Felizmente ahora puedo expresar mi escepticismo y no tengo que pronunciar las salutaciones, exhortos y despedidas que tanto practiqué como educadora. O me faltaría imaginación para llamar a los estudiantes a unos comportamientos que parecen periclitados a costa del mal ejemplo general: hay que ganar dinero lo más pronto posible, hay que emplear lenguaje obsceno para conseguir votos, hay que salir en los medios para ser considerado un triunfador, hay que andar por la vida agrediendo y burlándose de los demás.
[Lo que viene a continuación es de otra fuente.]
theorem test_wf_packet : (Instr.nocInject 0 okPacket).wf = true := by decide
theorem test_wf_packet_dst : (Instr.nocInject 0 { okPacket with dst := 4096 }).wf = false := by decide
theorem test_wf_packet_src : (Instr.nocInject 0 { okPacket with src := 4096 }).wf = false := by decide
theorem test_wf_packet_tag : (Instr.nocInject 0 { okPacket with tag := 4096 }).wf = false := by decide
theorem test_wf_packet_prio : (Instr.nocInject 0 { okPacket with prio := 4 }).wf = false := by decide
theorem test_wf_packet_domain : (Instr.nocInject 0 { okPacket with domain := 16 }).wf = false := by decide
theorem test_wf_packet_addr : (Instr.nocInject 0 { okPacket with addr := 0x10000000000 }).wf = false := by decide
theorem test_wf_packet_bytes : (Instr.nocInject 0 { okPacket with bytes := 513 }).wf = false := by decide
theorem test_wf_packet_epoch : (Instr.nocInject 0 { okPacket with epoch := 65536 }).wf = false := by decide
theorem test_wf_packet_status : (Instr.nocInject 0 { okPacket with status := 256 }).wf = false := by decide
theorem test_wf_packet_detail : (Instr.nocInject 0 { okPacket with detail := 65536 }).wf = false := by decide
theorem test_wf_packet_data : (Instr.nocInject 0 { okPacket with data := List.replicate 513 0 }).wf = false := by decide +kernel
theorem test_wf_desc : (Instr.descriptorFetch 0 (some okDesc)).wf = true := by decide
theorem test_wf_desc_wide : (Instr.descriptorFetch 0 (some { okDesc with dw6 := 0x100000000 })).wf = false := by decide
theorem test_wf_register_off : (Instr.registerWrite 0x1000000 0 0 0).wf = false := by decide
theorem test_wf_register_src : (Instr.rcFieldRead 0 0 4096 0).wf = false := by decide
theorem test_wf_block : (Instr.xAttnSet 13 0).wf = false := by decide
theorem test_wf_notice_tag : (Instr.proofNotice 0 4096 0).wf = false := by decide
theorem test_wf_notice_epoch : (Instr.proofNotice 0 0 65536).wf = false := by decide
theorem test_wf_sensor : (Instr.telemetryInterval [(136, 0)] 0 0).wf = false := by decide
theorem test_wf_endpoint : (Instr.channelTokenCapture (.ring 0 65536) []).wf = false := by decide
theorem test_wf_fold_entry : (Instr.seamFold 0 0x100000000).wf = false := by decide
theorem test_wf_dozen : (Instr.seamTraining 0 [(4224, ⟨0, 100⟩)]).wf = false := by decide
theorem test_wf_larder_size : (Instr.larderRead 0x2000000000 5 0 .clean).wf = false := by decide
theorem test_wf_larder_addr : (Instr.larderWrite 0x10000000000 [0, 0, 0, 0] 0 false false .clean).wf = false := by decide
theorem test_wf_pool_list : (Instr.poolPush 0xFFF 0 false false).wf = false := by decide
theorem test_wf_halt_channel : (Instr.securityHalt 1 0 16 0 0 0).wf = false := by decide
theorem test_wf_bar0 : (Instr.barRead 0 false 0xFFFFFF 2 .clean).wf = false := by decide
theorem test_wf_bar4 : (Instr.barWrite 0 true 0x1000000000 [0] false .clean).wf = false := by decide
theorem test_wf_eye : (Instr.eyeMeasurement 0 129 0).wf = false := by decide
theorem test_wf_hart_addr : (Instr.loadReserved 0 0x10000000000 true 0 .clean).wf = false := by decide
theorem test_wf_hart_size : (Instr.uncachedStore 0 0 [0, 0, 0]).wf = false := by decide
theorem test_wf_conditional_size : (Instr.storeConditional 0 0 [0]).wf = false := by decide
theorem test_wf_access_size : (Instr.fetchLoadStore 0 .load 0 3 [] 0 .clean).wf = false := by decide
theorem test_wf_errors : (Instr.patternCheckerLock 0 true 0x100000000).wf = false := by decide

end Sys2Proof.Tests
end

section
/-! SUPPORT. Which command a step runs, and what becomes of the queue (log 1). -/

namespace Sys2Proof.Machine

/-- With a command at the front, a step hands the state with the rest of the queue to that command's meaning. -/
theorem step_of_pending_cons {s : State} {c : Instr} {rest : List Instr} (h : s.pending = c :: rest) :
    step s = exec c { s with pending := rest } := by
  unfold step
  rw [h]

/-- Every command answers a next state, and no command adds to the queue or takes from it: the queue is in no command's footprint. -/
theorem exec_keeps_pending (c : Instr) (s : State) : ∃ u, exec c s = .next u ∧ u.pending = s.pending := by
  obtain ⟨u, hu, hk⟩ := exec_keeps c s
  exact ⟨u, hu, hk.only .pending (pending_not_mem_footprint c)⟩

/-- Settles O1: the step takes the front command off the queue, and the command's own footprint leaves the rest alone. -/
theorem stepRunsFrontCommand : Obligations.StepRunsFrontCommand := by
  unfold Obligations.StepRunsFrontCommand
  intro s c rest h
  have hstep := step_of_pending_cons h
  obtain ⟨u, hu, hpending⟩ := exec_keeps_pending c { s with pending := rest }
  exact ⟨hstep, u, hstep.trans hu, hpending⟩

/-- A state that meets the hypothesis of O1: two commands wait after reset, and a step leaves the second. -/
theorem stepRunsFrontCommand_witness :
    ∃ u, step { State.reset with pending := [.dmHalt 0, .tapReset] } = .next u ∧ u.pending = [.tapReset] :=
  (stepRunsFrontCommand _ (.dmHalt 0) [.tapReset] rfl).2

end Sys2Proof.Machine
end

section
/-! SUPPORT. The invariant of the device: the memories in canonical form and every role of a die at a tin of its own (R33, R34). -/

namespace Sys2Proof.Machine

/-- The invariant reads nothing of the queue of commands. -/
theorem State.Inv.setPending {s : State} (h : s.Inv) (q : List Instr) : State.Inv { s with pending := q } :=
  ⟨h.larder, h.dram, h.breadbox, h.roles⟩

/-- Nothing is stored yet and every die stands in the order of its tins. -/
theorem State.reset_inv : State.reset.Inv where
  larder := rfl
  dram := rfl
  breadbox := rfl
  roles := fun _ => rolesOk_range

/-- What a command answers satisfies the invariant, whatever its operands: the frame of every command carries it. -/
theorem exec_preserves_inv {c : Instr} {s u : State} (hs : s.Inv) (h : exec c s = .next u) : u.Inv := by
  obtain ⟨t, ht, hkeeps⟩ := exec_keeps c s
  cases ht.symm.trans h
  exact hkeeps.inv hs

/-- A tick of the time keeper touches the beat of the DRAM, never its bytes, and the stream ports move after it (R484). -/
theorem State.Inv.tick {s : State} (hs : s.Inv) : s.tickTime.pumpAll.Inv :=
  s.tickTime.pumpAll_keeps.inv (s.tickTime_keeps.inv hs)

/-- Settles O4: a step is a tick on an empty queue, or else a command on the rest of the queue, and each keeps the invariant. -/
theorem stepKeepsInvariant : Obligations.StepKeepsInvariant := by
  unfold Obligations.StepKeepsInvariant
  intro s u hs h
  cases hq : s.pending with
  | nil =>
    have htick : step s = .next s.tickTime.pumpAll := by unfold step; rw [hq]
    cases htick.symm.trans h
    exact hs.tick
  | cons c rest => exact exec_preserves_inv (hs.setPending rest) ((step_of_pending_cons hq).symm.trans h)

/-- Settles O3: the reset values are canonical, and neither a command nor power is there. -/
theorem resetMeetsInvariant : Obligations.ResetMeetsInvariant := by
  unfold Obligations.ResetMeetsInvariant
  exact ⟨State.reset_inv, rfl, rfl⟩

/-- Die 2 holds roles 0 and 12 at each other's tins, the larder holds a byte, and role 3 is at the last stage of a live relocation, whose
command is at the front of the queue (R572). -/
def liveRelocation : State :=
  { State.reset with
    pending := [.tinRelocated 2 3]
    roles := [(2, swapRoles (List.range 13) 0 12)]
    larder := { Larder.empty with mem := [(5, 0xA7)] }
    spr := { Spr.fresh with ops := [{ SprOp.new .relocate 2 3 with stage := 4 }] } }
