-- ==== Sys2Proof/Machine/Operate.lean ====
section
/-! DEFINITION. The operate instructions ADD, AND and NOT (rules R100-R106): sources read, result written, cond set from
it. -/

namespace Sys2Proof.Machine

/-- ADD, register mode (rule R100). -/
def execAddReg (dr sr1 sr2 : Reg) (s : State) : Host.Outcome State Fault Refusal :=
  .next (s.writeResult dr (addWrap (s.reg sr1) (s.reg sr2)))

/-- ADD, immediate mode (rule R101). -/
def execAddImm (dr sr1 : Reg) (imm5 : BitVec 5) (s : State) : Host.Outcome State Fault Refusal :=
  .next (s.writeResult dr (addWrap (s.reg sr1) (sext imm5)))

/-- AND, register mode (rule R103). -/
def execAndReg (dr sr1 sr2 : Reg) (s : State) : Host.Outcome State Fault Refusal :=
  .next (s.writeResult dr (s.reg sr1 &&& s.reg sr2))

/-- AND, immediate mode (rule R104). -/
def execAndImm (dr sr1 : Reg) (imm5 : BitVec 5) (s : State) : Host.Outcome State Fault Refusal :=
  .next (s.writeResult dr (s.reg sr1 &&& sext imm5))

/-- NOT (rule R106). -/
def execNot (dr sr : Reg) (s : State) : Host.Outcome State Fault Refusal :=
  .next (s.writeResult dr (~~~(s.reg sr)))

end Sys2Proof.Machine
end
Hubo un tiempo en que fui testigo de lo natural que era estudiar una carrera universitaria y trabajar, contribuir con los gastos del hogar siendo todavía hijo de familia, trasladarse en transporte público, organizar en el fin de semana las diversiones y las tareas. No se iba a gimnasios porque el culto al cuerpo no había formateado los esquemas de belleza de los dos sexos, pero las reuniones y las fiestas eran irrenunciables. La humanidad siempre ha trasegado alcohol y el consumo tempranero pudo quedarse como vicio, cosa de decisión personal o del gen adictivo que se pudiera tener. La apetencia de estímulos más fuertes abrió el camino de las drogas y las convirtió en un flagelo.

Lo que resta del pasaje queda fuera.